(Beginning of MATERIAL SUPPLIED)
-- ==== Sys2Proof/Machine/Vector.lean ====
section
/-! DEFINITION. The vector engine and the special functions (05 R170 to R174, 06 R223 to R226, R230). -/

namespace Sys2Proof.Machine

/-! ## Operands -/

/-- Where an operand's rows stand: type, elements per row, and the pieces, one a row. -/
structure Rows where
  ty : Nat
  n : Nat
  acc : Bool
  parts : List (Nat × Nat)
  deriving DecidableEq, Repr

/-- Rows of a vector operand at bit `lo`: `rows` rows of `n` elements; an accumulator operand lies in its bank. -/
def vecRows (d lo ty rows n : Nat) (regs : List Nat) : Rows :=
  let o := vecOp d lo
  let base := if o.acc then (o.me * 2 + o.bank) * 65536 else 0
  { ty, n, acc := o.acc, parts := (List.range rows).map fun r => (base + o.row regs r, runBytes ty n) }

def vRows (d : Nat) : Nat := fld d 431 416
def vCols (d : Nat) : Nat := fld d 452 432
def vShape (d : Nat) : Nat := fld d 411 410
/-- Elements in a result row: one for a reduction. -/
def vOut (d : Nat) : Nat := if vopReduces (dVop d) then 1 else vCols d

/-- The operands that are read, and the result's rows. -/
def vecA (d : Nat) (regs : List Nat) : Rows := vecRows d 192 (fld d 399 396) (vRows d) (vCols d) regs
def vecB (d : Nat) (regs : List Nat) : Option Rows :=
  if vopUsesB (dVop d) && vShape d != 3 then
    some (vecRows d 256 (fld d 403 400) (if vShape d = 1 then 1 else vRows d) (if vShape d = 2 then 1 else vCols d) regs)
  else none
def vecC (d : Nat) (regs : List Nat) : Option Rows :=
  if vopUsesC (dVop d) then some (vecRows d 320 (fld d 407 404) (vRows d) (vCols d) regs) else none
def vecD (d : Nat) (regs : List Nat) : Rows := vecRows d 128 (fld d 395 392) (vRows d) (vOut d) regs

/-- Run-time checks of an operand: the scratchpad's size, or a bank's alignment and size (R223). -/
def rowsFault (decode : Bool) (d lo : Nat) (regs : List Nat) (x : Rows) : Option (Nat × Nat) :=
  if x.acc then
    let o := vecOp d lo
    (List.range x.parts.length).foldl (fun f r =>
      match f with
      | some e => some e
      | none =>
        let y := o.row regs r
        if y % 4 != 0 then some (0x05, y) else if 65536 < y + 4 * x.n then some (0x06, y) else none) none
  else spFault (spBytes decode) x.parts

/-- Bytes of the scratchpad or of the banks, and the poison of a range. -/
def State.opNat (s : State) (a : At) (acc : Bool) (x n : Nat) : Nat := if acc then s.accNat a x n else s.spNat a x n
def State.opBad (s : State) (a : At) (acc : Bool) (x n : Nat) : Bool := if acc then s.accBad a x n else s.spBad a x n

/-- Row `r` of an operand: its elements widened to FP32, each with its poison (R226, R230). -/
def State.vecRow (s : State) (a : At) (x : Rows) (r : Nat) : List (FV × Bool) :=
  let (y, len) := x.parts.getD r (0, 0)
  let run := s.opNat a x.acc y len
  let b := elemBits x.ty
  (List.range x.n).map fun i =>
    let sc := ceilDiv (x.n * b) 8 + i / 32
    (rne (runElem x.ty x.n run i),
     s.opBad a x.acc (y + b * i / 8) ((b * i + b - 1) / 8 + 1 - b * i / 8) || (isMx x.ty && s.opBad a x.acc (y + sc) 1))

/-- MX blocks with a NaN scale in an operand (05 R164). -/
def State.vecNan (s : State) (a : At) (x : Rows) : Nat :=
  (x.parts.map fun (y, len) => nanBlocks x.ty x.n (s.opNat a x.acc y len)).foldl (· + ·) 0

/-! ## Operations (R225) -/

/-- 1/√x, one of the values within 1 ulp (05 R173). -/
def rsqrt32 (x : FV) : FV :=
  let l := rsqrtCands x
  dec32 (l.getD (Config.rsqrtPick (enc32 x) % l.length) 0)

/-- The elementwise operation of a `vop`, rounded to FP32. -/
def vopElem (v : Nat) (a b c : FV) : FV :=
  match v with
  | 0x01 => rne (FV.add a b)
  | 0x02 => rne (FV.add a b.neg)
  | 0x03 => rne (FV.mul a b)
  | 0x04 => rne (FV.add (FV.mul a b) c)
  | 0x05 => FV.max a b
  | 0x06 => FV.min a b
  | 0x07 => if FV.lt b a then FV.one else FV.zero
  | 0x08 => if c.isZero then b else a
  | 0x0A => dec32 (exp32 a)
  | 0x0B => dec32 (recip32 a)
  | 0x0C => rsqrt32 a
  | 0x12 => rne (FV.mul a b)
  | _ => a

/-- A row's reduction: ROWSUM in the partition's mode, or ROWMAX. -/
def vopRow (v : Nat) (det : Bool) (pick : Nat → Nat) (xs : List FV) : FV :=
  if v = 0x10 then (if det then rowSumDet (xs.length / 256 + 1) xs FV.zero else sumAny pick xs.length xs)
  else match xs with
    | [] => FV.zero
    | x :: r => r.foldl FV.max x

/-! ## Results (05 R170, R171) -/

/-- A result row as bits of its type, with the poison of each byte; a nibble that no element fills is `pad`. -/
def rowOut (t : Nat) (rtz toInf : Bool) (pad : Nat) (xs : List (FV × Bool)) : List Byte × List Bool :=
  let n := xs.length
  let b := elemBits t
  let bytes := ceilDiv (n * b) 8
  if isMx t then
    let blocks := (List.range (n / 32)).map fun j => (xs.drop (32 * j)).take 32
    let enc := blocks.map fun l => (encMxBlock t rtz toInf (l.map (·.1)), l.any (·.2))
    let v := pack (enc.flatMap fun e => e.1.2.map fun x => (b, x))
    (toLE bytes v ++ enc.map (fun e => BitVec.ofNat 8 e.1.1),
     (List.range bytes).map (fun i => (enc.getD (8 * i / (32 * b)) ((0, []), false)).2) ++ enc.map (·.2))
  else
    let one (x : FV) : Nat :=
      if t = 6 then encInt 8 rtz x else if t = 7 then encInt 4 rtz x else if t = 8 then encIeee 8 7 rtz x
      else if t = 9 then encIeee 5 10 rtz x else enc32 x
    let v := pack (xs.map (fun e => (b, one e.1)) ++ [(bytes * 8 - n * b, pad)])
    (toLE bytes v, (List.range bytes).map fun i => (List.range n).any fun k => b * k < 8 * i + 8 && 8 * i < b * k + b && (xs.getD k (.nan, false)).2)

/-- A row of bytes written to scratchpad, words with a poisoned byte poisoned. -/
def State.putRow (s : State) (a : At) (x : Nat) (bs : List Byte) (bad : List Bool) : State :=
  let s := s.spWrite a x bs false
  if bad.any id then
    { s with spPoison := (bad.zipIdx).foldl (fun q (p, i) => if p then NSet.add q (s.spKey a (x + i) / 8) else q) s.spPoison }
  else s

/-- Result row `r` computed. -/
def State.vecOut (s : State) (a : At) (regs : List Nat) (r : Nat) : List (FV × Bool) :=
  let d := a.d
  let v := dVop d
  let xa := s.vecRow a (vecA d regs) r
  let xb : List (FV × Bool) :=
    match vecB d regs with
    | none => List.replicate (vCols d) (dec32 (fld d 511 480), false)
    | some o => if vShape d = 2 then List.replicate (vCols d) ((s.vecRow a o r).getD 0 (.nan, false)) else s.vecRow a o (if vShape d = 1 then 0 else r)
  let xc : List (FV × Bool) :=
    match vecC d regs with
    | none => List.replicate (vCols d) (FV.zero, false)
    | some o => s.vecRow a o r
  if vopReduces v then
    [(vopRow v (s.part (a.id / 8)).det (fun i => Config.fastPick (s.free + r * 2097152 + i)) (xa.map (·.1)), xa.any (·.2))]
  else
    (xa.zip (xb.zip xc)).map fun (x, y, z) => (vopElem v x.1 y.1 z.1, x.2 || (vopUsesB v && y.2) || (vopUsesC v && z.2))

/-! ## VECTOR -/

/-- Pieces of an operand read. -/
def rdAcc (x : Rows) : Acc := ⟨false, x.acc, x.parts⟩

/-- The bytes of `dst` that overlap an operand without coinciding with it (R226). -/
def partOverlap (dst : Rows) (xs : List Rows) : List (Nat × Nat) :=
  xs.flatMap fun x => if x.acc || x.parts == dst.parts then [] else meet dst.parts x.parts

/-- A VECTOR descriptor other than WARD. -/
def State.vector (s : State) (a : At) : State :=
  let d := a.d
  let regs := (s.engOf a).regs
  let dec := s.isDecode a
  let xa := vecA d regs
  let ins := xa :: (vecB d regs).toList ++ (vecC d regs).toList
  let dst := vecD d regs
  let fault := firstFault
    ([rowsFault dec d 192 regs xa] ++ ((vecB d regs).toList.map (rowsFault dec d 256 regs)) ++
      ((vecC d regs).toList.map (rowsFault dec d 320 regs)) ++ [rowsFault dec d 128 regs dst])
  let clears : Bool := dVop d == 0x12 && bitAt d 412
  let xs := ins.map rdAcc ++ [⟨true, false, dst.parts⟩] ++ (if clears then [⟨true, true, xa.parts⟩] else [])
  s.runDesc a fault xs fun s =>
    let out := (List.range (vRows d)).map (s.vecOut a regs)
    let nan := (ins.map (s.vecNan a)).foldl (· + ·) 0
    let s := (s.bumpStat (s.coreNo a) stNanScale nan).bump kNanScale nan
    let s := if vopReduces (dVop d) && !(s.part (a.id / 8)).det then { s with free := s.free + vRows d * 2097152 } else s
    let s := if clears then xa.parts.foldl (fun s p => s.accWrite a p.1 (List.replicate p.2 0) false) s else s
    let s := out.zipIdx.foldl (fun (s : State) (row, r) =>
      let b := rowOut dst.ty (bitAt d 408) (bitAt d 409) (Config.freeNat s.free) row
      let s := if dst.ty = 7 ∧ row.length % 2 = 1 then s.nextFree else s
      s.putRow a (dst.parts.getD r (0, 0)).1 b.1 b.2) s
    s.scramble a false (partOverlap dst ins)

/-- The descriptor is a VECTOR of a `vop`. -/
def isVop (v : Nat) (d : Nat) : Bool := dOp d == opVector && dVop d == v

def execVopAdd (e : EngAt) (d : Desc) (s : State) : Res := onEngine e d (isVop 0x01) (fun a s => s.vector a) s
def execVopSub (e : EngAt) (d : Desc) (s : State) : Res := onEngine e d (isVop 0x02) (fun a s => s.vector a) s
def execVopMul (e : EngAt) (d : Desc) (s : State) : Res := onEngine e d (isVop 0x03) (fun a s => s.vector a) s
def execVopFma (e : EngAt) (d : Desc) (s : State) : Res := onEngine e d (isVop 0x04) (fun a s => s.vector a) s
def execVopMax (e : EngAt) (d : Desc) (s : State) : Res := onEngine e d (isVop 0x05) (fun a s => s.vector a) s
def execVopMin (e : EngAt) (d : Desc) (s : State) : Res := onEngine e d (isVop 0x06) (fun a s => s.vector a) s
def execCmpgt (e : EngAt) (d : Desc) (s : State) : Res := onEngine e d (isVop 0x07) (fun a s => s.vector a) s
def execSelect (e : EngAt) (d : Desc) (s : State) : Res := onEngine e d (isVop 0x08) (fun a s => s.vector a) s
def execConvert (e : EngAt) (d : Desc) (s : State) : Res := onEngine e d (isVop 0x09) (fun a s => s.vector a) s
def execExp (e : EngAt) (d : Desc) (s : State) : Res := onEngine e d (isVop 0x0A) (fun a s => s.vector a) s
def execRecip (e : EngAt) (d : Desc) (s : State) : Res := onEngine e d (isVop 0x0B) (fun a s => s.vector a) s
def execRsqrt (e : EngAt) (d : Desc) (s : State) : Res := onEngine e d (isVop 0x0C) (fun a s => s.vector a) s
def execRowsum (e : EngAt) (d : Desc) (s : State) : Res := onEngine e d (isVop 0x10) (fun a s => s.vector a) s
def execRowmax (e : EngAt) (d : Desc) (s : State) : Res := onEngine e d (isVop 0x11) (fun a s => s.vector a) s
def execDrain (e : EngAt) (d : Desc) (s : State) : Res := onEngine e d (isVop 0x12) (fun a s => s.vector a) s

end Sys2Proof.Machine
end

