-- ==== Sys2Proof/Machine/Step.lean ====
section
/-! DEFINITION. One step of the block: the command at the front of its queue, or 40 ns of time when none waits. -/

namespace Sys2Proof.Machine

/-- The command at the front of the queue is taken and run with the queue's rest; an empty queue lets time pass (log entry 3). -/
def step (s : State) : Host.Outcome State Fault Refusal :=
  match s.pending with
  | [] => .next s.idle
  | c :: rest => exec c { s with pending := rest }

/-- The state with the command a word spells put at the front of its queue. -/
def State.withFetchWord (s : State) (nbits w : Nat) : State :=
  match Sys2Proof.decodeTableWord nbits w with
  | some c => { s with pending := c :: s.pending }
  | none => s

end Sys2Proof.Machine
end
(End of MATERIAL SUPPLIED)
__ACTIVITY__
Only the lines above from the line containing "def State.vecNan (s" through the line containing "result row as" should be retyped, exactly and with both ends included.

__RESPONSE AREA__
def State.vecNan (s : State) (a : At) (x : Rows) : Nat :=
  (x.parts.map fun (y, len) => nanBlocks x.ty x.n (s.opNat a x.acc y len)).foldl (· + ·) 0

/-! ## Operations (R225) -/

/-- 1/√x, one of the values within 1 ulp (05 R173). -/
def rsqrt32 (x : FV) : FV :=
  let l := rsqrtCands x
  dec32 (l.getD (Config.rsqrtPick (enc32 x) % l.length) 0)

/-- The elementwise operation of a `vop`, rounded to FP32. -/
def vopElem (v : Nat) (a b c : FV) : FV :=
  match v with
  | 0x01 => rne (FV.add a b)
  | 0x02 => rne (FV.add a b.neg)
  | 0x03 => rne (FV.mul a b)
  | 0x04 => rne (FV.add (FV.mul a b) c)
  | 0x05 => FV.max a b
  | 0x06 => FV.min a b
  | 0x07 => if FV.lt b a then FV.one else FV.zero
  | 0x08 => if c.isZero then b else a
  | 0x0A => dec32 (exp32 a)
  | 0x0B => dec32 (recip32 a)
  | 0x0C => rsqrt32 a
  | 0x12 => rne (FV.mul a b)
  | _ => a

/-- A row's reduction: ROWSUM in the partition's mode, or ROWMAX. -/
def vopRow (v : Nat) (det : Bool) (pick : Nat → Nat) (xs : List FV) : FV :=
  if v = 0x10 then (if det then rowSumDet (xs.length / 256 + 1) xs FV.zero else sumAny pick xs.length xs)
  else match xs with
    | [] => FV.zero
    | x :: r => r.foldl FV.max x

/-! ## Results (05 R170, R171) -/

/-- A result row as bits of its type, with the poison of each byte; a nibble that no element fills is `pad`. -/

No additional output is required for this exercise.